TASK OBJECTIVE – Going from the line that contains "s.ckptOn := rfl" down to the last line in the listing below, reproduce every line exactly and include no others.

EXERCISE MATERIAL –
/-! `State.setThread`. -/

@[simp] theorem State.setThread_agenda (s : State) (t : Nat) (th : Thread) : (s.setThread t th).agenda = s.agenda := rfl
@[simp] theorem State.setThread_bundle (s : State) (t : Nat) (th : Thread) : (s.setThread t th).bundle = s.bundle := rfl
@[simp] theorem State.setThread_free (s : State) (t : Nat) (th : Thread) : (s.setThread t th).free = s.free := rfl
@[simp] theorem State.setThread_clk (s : State) (t : Nat) (th : Thread) : (s.setThread t th).clk = s.clk := rfl
@[simp] theorem State.setThread_trains (s : State) (t : Nat) (th : Thread) : (s.setThread t th).trains = s.trains := rfl
@[simp] theorem State.setThread_launches (s : State) (t : Nat) (th : Thread) : (s.setThread t th).launches = s.launches := rfl
@[simp] theorem State.setThread_cores (s : State) (t : Nat) (th : Thread) : (s.setThread t th).cores = s.cores := rfl
@[simp] theorem State.setThread_dies (s : State) (t : Nat) (th : Thread) : (s.setThread t th).dies = s.dies := rfl
@[simp] theorem State.setThread_mem (s : State) (t : Nat) (th : Thread) : (s.setThread t th).mem = s.mem := rfl
@[simp] theorem State.setThread_frames (s : State) (t : Nat) (th : Thread) : (s.setThread t th).frames = s.frames := rfl
@[simp] theorem State.setThread_ctxs (s : State) (t : Nat) (th : Thread) : (s.setThread t th).ctxs = s.ctxs := rfl
@[simp] theorem State.setThread_links (s : State) (t : Nat) (th : Thread) : (s.setThread t th).links = s.links := rfl
@[simp] theorem State.setThread_dpc (s : State) (t : Nat) (th : Thread) : (s.setThread t th).dpc = s.dpc := rfl
@[simp] theorem State.setThread_atoms (s : State) (t : Nat) (th : Thread) : (s.setThread t th).atoms = s.atoms := rfl
@[simp] theorem State.setThread_out (s : State) (t : Nat) (th : Thread) : (s.setThread t th).out = s.out := rfl
@[simp] theorem State.setThread_outCount (s : State) (t : Nat) (th : Thread) : (s.setThread t th).outCount = s.outCount := rfl
@[simp] theorem State.setThread_nextTag (s : State) (t : Nat) (th : Thread) : (s.setThread t th).nextTag = s.nextTag := rfl
@[simp] theorem State.setThread_replies (s : State) (t : Nat) (th : Thread) : (s.setThread t th).replies = s.replies := rfl
@[simp] theorem State.setThread_floors (s : State) (t : Nat) (th : Thread) : (s.setThread t th).floors = s.floors := rfl
@[simp] theorem State.setThread_arrivals (s : State) (t : Nat) (th : Thread) : (s.setThread t th).arrivals = s.arrivals := rfl
@[simp] theorem State.setThread_laneTags (s : State) (t : Nat) (th : Thread) : (s.setThread t th).laneTags = s.laneTags := rfl
@[simp] theorem State.setThread_handOvers (s : State) (t : Nat) (th : Thread) : (s.setThread t th).handOvers = s.handOvers := rfl
@[simp] theorem State.setThread_events (s : State) (t : Nat) (th : Thread) : (s.setThread t th).events = s.events := rfl
@[simp] theorem State.setThread_members (s : State) (t : Nat) (th : Thread) : (s.setThread t th).members = s.members := rfl
@[simp] theorem State.setThread_jobCtx (s : State) (t : Nat) (th : Thread) : (s.setThread t th).jobCtx = s.jobCtx := rfl
@[simp] theorem State.setThread_apertures (s : State) (t : Nat) (th : Thread) : (s.setThread t th).apertures = s.apertures := rfl
@[simp] theorem State.setThread_queues (s : State) (t : Nat) (th : Thread) : (s.setThread t th).queues = s.queues := rfl
@[simp] theorem State.setThread_barriers (s : State) (t : Nat) (th : Thread) : (s.setThread t th).barriers = s.barriers := rfl
@[simp] theorem State.setThread_forwards (s : State) (t : Nat) (th : Thread) : (s.setThread t th).forwards = s.forwards := rfl
@[simp] theorem State.setThread_fabLinks (s : State) (t : Nat) (th : Thread) : (s.setThread t th).fabLinks = s.fabLinks := rfl
@[simp] theorem State.setThread_down (s : State) (t : Nat) (th : Thread) : (s.setThread t th).down = s.down := rfl
@[simp] theorem State.setThread_rebound (s : State) (t : Nat) (th : Thread) : (s.setThread t th).rebound = s.rebound := rfl
@[simp] theorem State.setThread_dt (s : State) (t : Nat) (th : Thread) : (s.setThread t th).dt = s.dt := rfl
@[simp] theorem State.setThread_lastTime (s : State) (t : Nat) (th : Thread) : (s.setThread t th).lastTime = s.lastTime := rfl
@[simp] theorem State.setThread_injectStopped (s : State) (t : Nat) (th : Thread) : (s.setThread t th).injectStopped = s.injectStopped := rfl
@[simp] theorem State.setThread_sCount (s : State) (t : Nat) (th : Thread) : (s.setThread t th).sCount = s.sCount := rfl
@[simp] theorem State.setThread_rCount (s : State) (t : Nat) (th : Thread) : (s.setThread t th).rCount = s.rCount := rfl
@[simp] theorem State.setThread_counted (s : State) (t : Nat) (th : Thread) : (s.setThread t th).counted = s.counted := rfl
@[simp] theorem State.setThread_lastSweep (s : State) (t : Nat) (th : Thread) : (s.setThread t th).lastSweep = s.lastSweep := rfl
@[simp] theorem State.setThread_phase (s : State) (t : Nat) (th : Thread) : (s.setThread t th).phase = s.phase := rfl
@[simp] theorem State.setThread_breakpoints (s : State) (t : Nat) (th : Thread) : (s.setThread t th).breakpoints = s.breakpoints := rfl
@[simp] theorem State.setThread_inbound (s : State) (t : Nat) (th : Thread) : (s.setThread t th).inbound = s.inbound := rfl
@[simp] theorem State.setThread_parts (s : State) (t : Nat) (th : Thread) : (s.setThread t th).parts = s.parts := rfl
@[simp] theorem State.setThread_nextThread (s : State) (t : Nat) (th : Thread) : (s.setThread t th).nextThread = s.nextThread := rfl
@[simp] theorem State.setThread_nextTrain (s : State) (t : Nat) (th : Thread) : (s.setThread t th).nextTrain = s.nextTrain := rfl
@[simp] theorem State.setThread_nextLaunch (s : State) (t : Nat) (th : Thread) : (s.setThread t th).nextLaunch = s.nextLaunch := rfl
@[simp] theorem State.setThread_submits (s : State) (t : Nat) (th : Thread) : (s.setThread t th).submits = s.submits := rfl
@[simp] theorem State.setThread_ckptPeriod (s : State) (t : Nat) (th : Thread) : (s.setThread t th).ckptPeriod = s.ckptPeriod := rfl
@[simp] theorem State.setThread_ckptOn (s : State) (t : Nat) (th : Thread) : (s.setThread t th).ckptOn = s.ckptOn := rfl
@[simp] theorem State.setThread_ckpts (s : State) (t : Nat) (th : Thread) : (s.setThread t th).ckpts = s.ckpts := rfl
@[simp] theorem State.setThread_cutDue (s : State) (t : Nat) (th : Thread) : (s.setThread t th).cutDue = s.cutDue := rfl
@[simp] theorem State.setThread_cutSweep (s : State) (t : Nat) (th : Thread) : (s.setThread t th).cutSweep = s.cutSweep := rfl
@[simp] theorem State.setThread_cutSwept (s : State) (t : Nat) (th : Thread) : (s.setThread t th).cutSwept = s.cutSwept := rfl
@[simp] theorem State.setThread_replaying (s : State) (t : Nat) (th : Thread) : (s.setThread t th).replaying = s.replaying := rfl
@[simp] theorem State.setThread_gates (s : State) (t : Nat) (th : Thread) : (s.setThread t th).gates = s.gates := rfl
@[simp] theorem State.setThread_gateSince (s : State) (t : Nat) (th : Thread) : (s.setThread t th).gateSince = s.gateSince := rfl
@[simp] theorem State.setThread_sysRegs (s : State) (t : Nat) (th : Thread) : (s.setThread t th).sysRegs = s.sysRegs := rfl
@[simp] theorem State.setThread_firmware (s : State) (t : Nat) (th : Thread) : (s.setThread t th).firmware = s.firmware := rfl
@[simp] theorem State.setThread_hypervisor (s : State) (t : Nat) (th : Thread) : (s.setThread t th).hypervisor = s.hypervisor := rfl
@[simp] theorem State.setThread_systems (s : State) (t : Nat) (th : Thread) : (s.setThread t th).systems = s.systems := rfl
@[simp] theorem State.setThread_recovery (s : State) (t : Nat) (th : Thread) : (s.setThread t th).recovery = s.recovery := rfl
@[simp] theorem State.setThread_deviceFault (s : State) (t : Nat) (th : Thread) : (s.setThread t th).deviceFault = s.deviceFault := rfl
@[simp] theorem State.setThread_outs (s : State) (t : Nat) (th : Thread) : (s.setThread t th).outs = s.outs := rfl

FINISHED EXERCISE –
@[simp] theorem State.setThread_ckptOn (s : State) (t : Nat) (th : Thread) : (s.setThread t th).ckptOn = s.ckptOn := rfl
@[simp] theorem State.setThread_ckpts (s : State) (t : Nat) (th : Thread) : (s.setThread t th).ckpts = s.ckpts := rfl
@[simp] theorem State.setThread_cutDue (s : State) (t : Nat) (th : Thread) : (s.setThread t th).cutDue = s.cutDue := rfl
@[simp] theorem State.setThread_cutSweep (s : State) (t : Nat) (th : Thread) : (s.setThread t th).cutSweep = s.cutSweep := rfl
@[simp] theorem State.setThread_cutSwept (s : State) (t : Nat) (th : Thread) : (s.setThread t th).cutSwept = s.cutSwept := rfl
@[simp] theorem State.setThread_replaying (s : State) (t : Nat) (th : Thread) : (s.setThread t th).replaying = s.replaying := rfl
@[simp] theorem State.setThread_gates (s : State) (t : Nat) (th : Thread) : (s.setThread t th).gates = s.gates := rfl
@[simp] theorem State.setThread_gateSince (s : State) (t : Nat) (th : Thread) : (s.setThread t th).gateSince = s.gateSince := rfl
@[simp] theorem State.setThread_sysRegs (s : State) (t : Nat) (th : Thread) : (s.setThread t th).sysRegs = s.sysRegs := rfl
@[simp] theorem State.setThread_firmware (s : State) (t : Nat) (th : Thread) : (s.setThread t th).firmware = s.firmware := rfl
@[simp] theorem State.setThread_hypervisor (s : State) (t : Nat) (th : Thread) : (s.setThread t th).hypervisor = s.hypervisor := rfl
@[simp] theorem State.setThread_systems (s : State) (t : Nat) (th : Thread) : (s.setThread t th).systems = s.systems := rfl
@[simp] theorem State.setThread_recovery (s : State) (t : Nat) (th : Thread) : (s.setThread t th).recovery = s.recovery := rfl
@[simp] theorem State.setThread_deviceFault (s : State) (t : Nat) (th : Thread) : (s.setThread t th).deviceFault = s.deviceFault := rfl
@[simp] theorem State.setThread_outs (s : State) (t : Nat) (th : Thread) : (s.setThread t th).outs = s.outs := rfl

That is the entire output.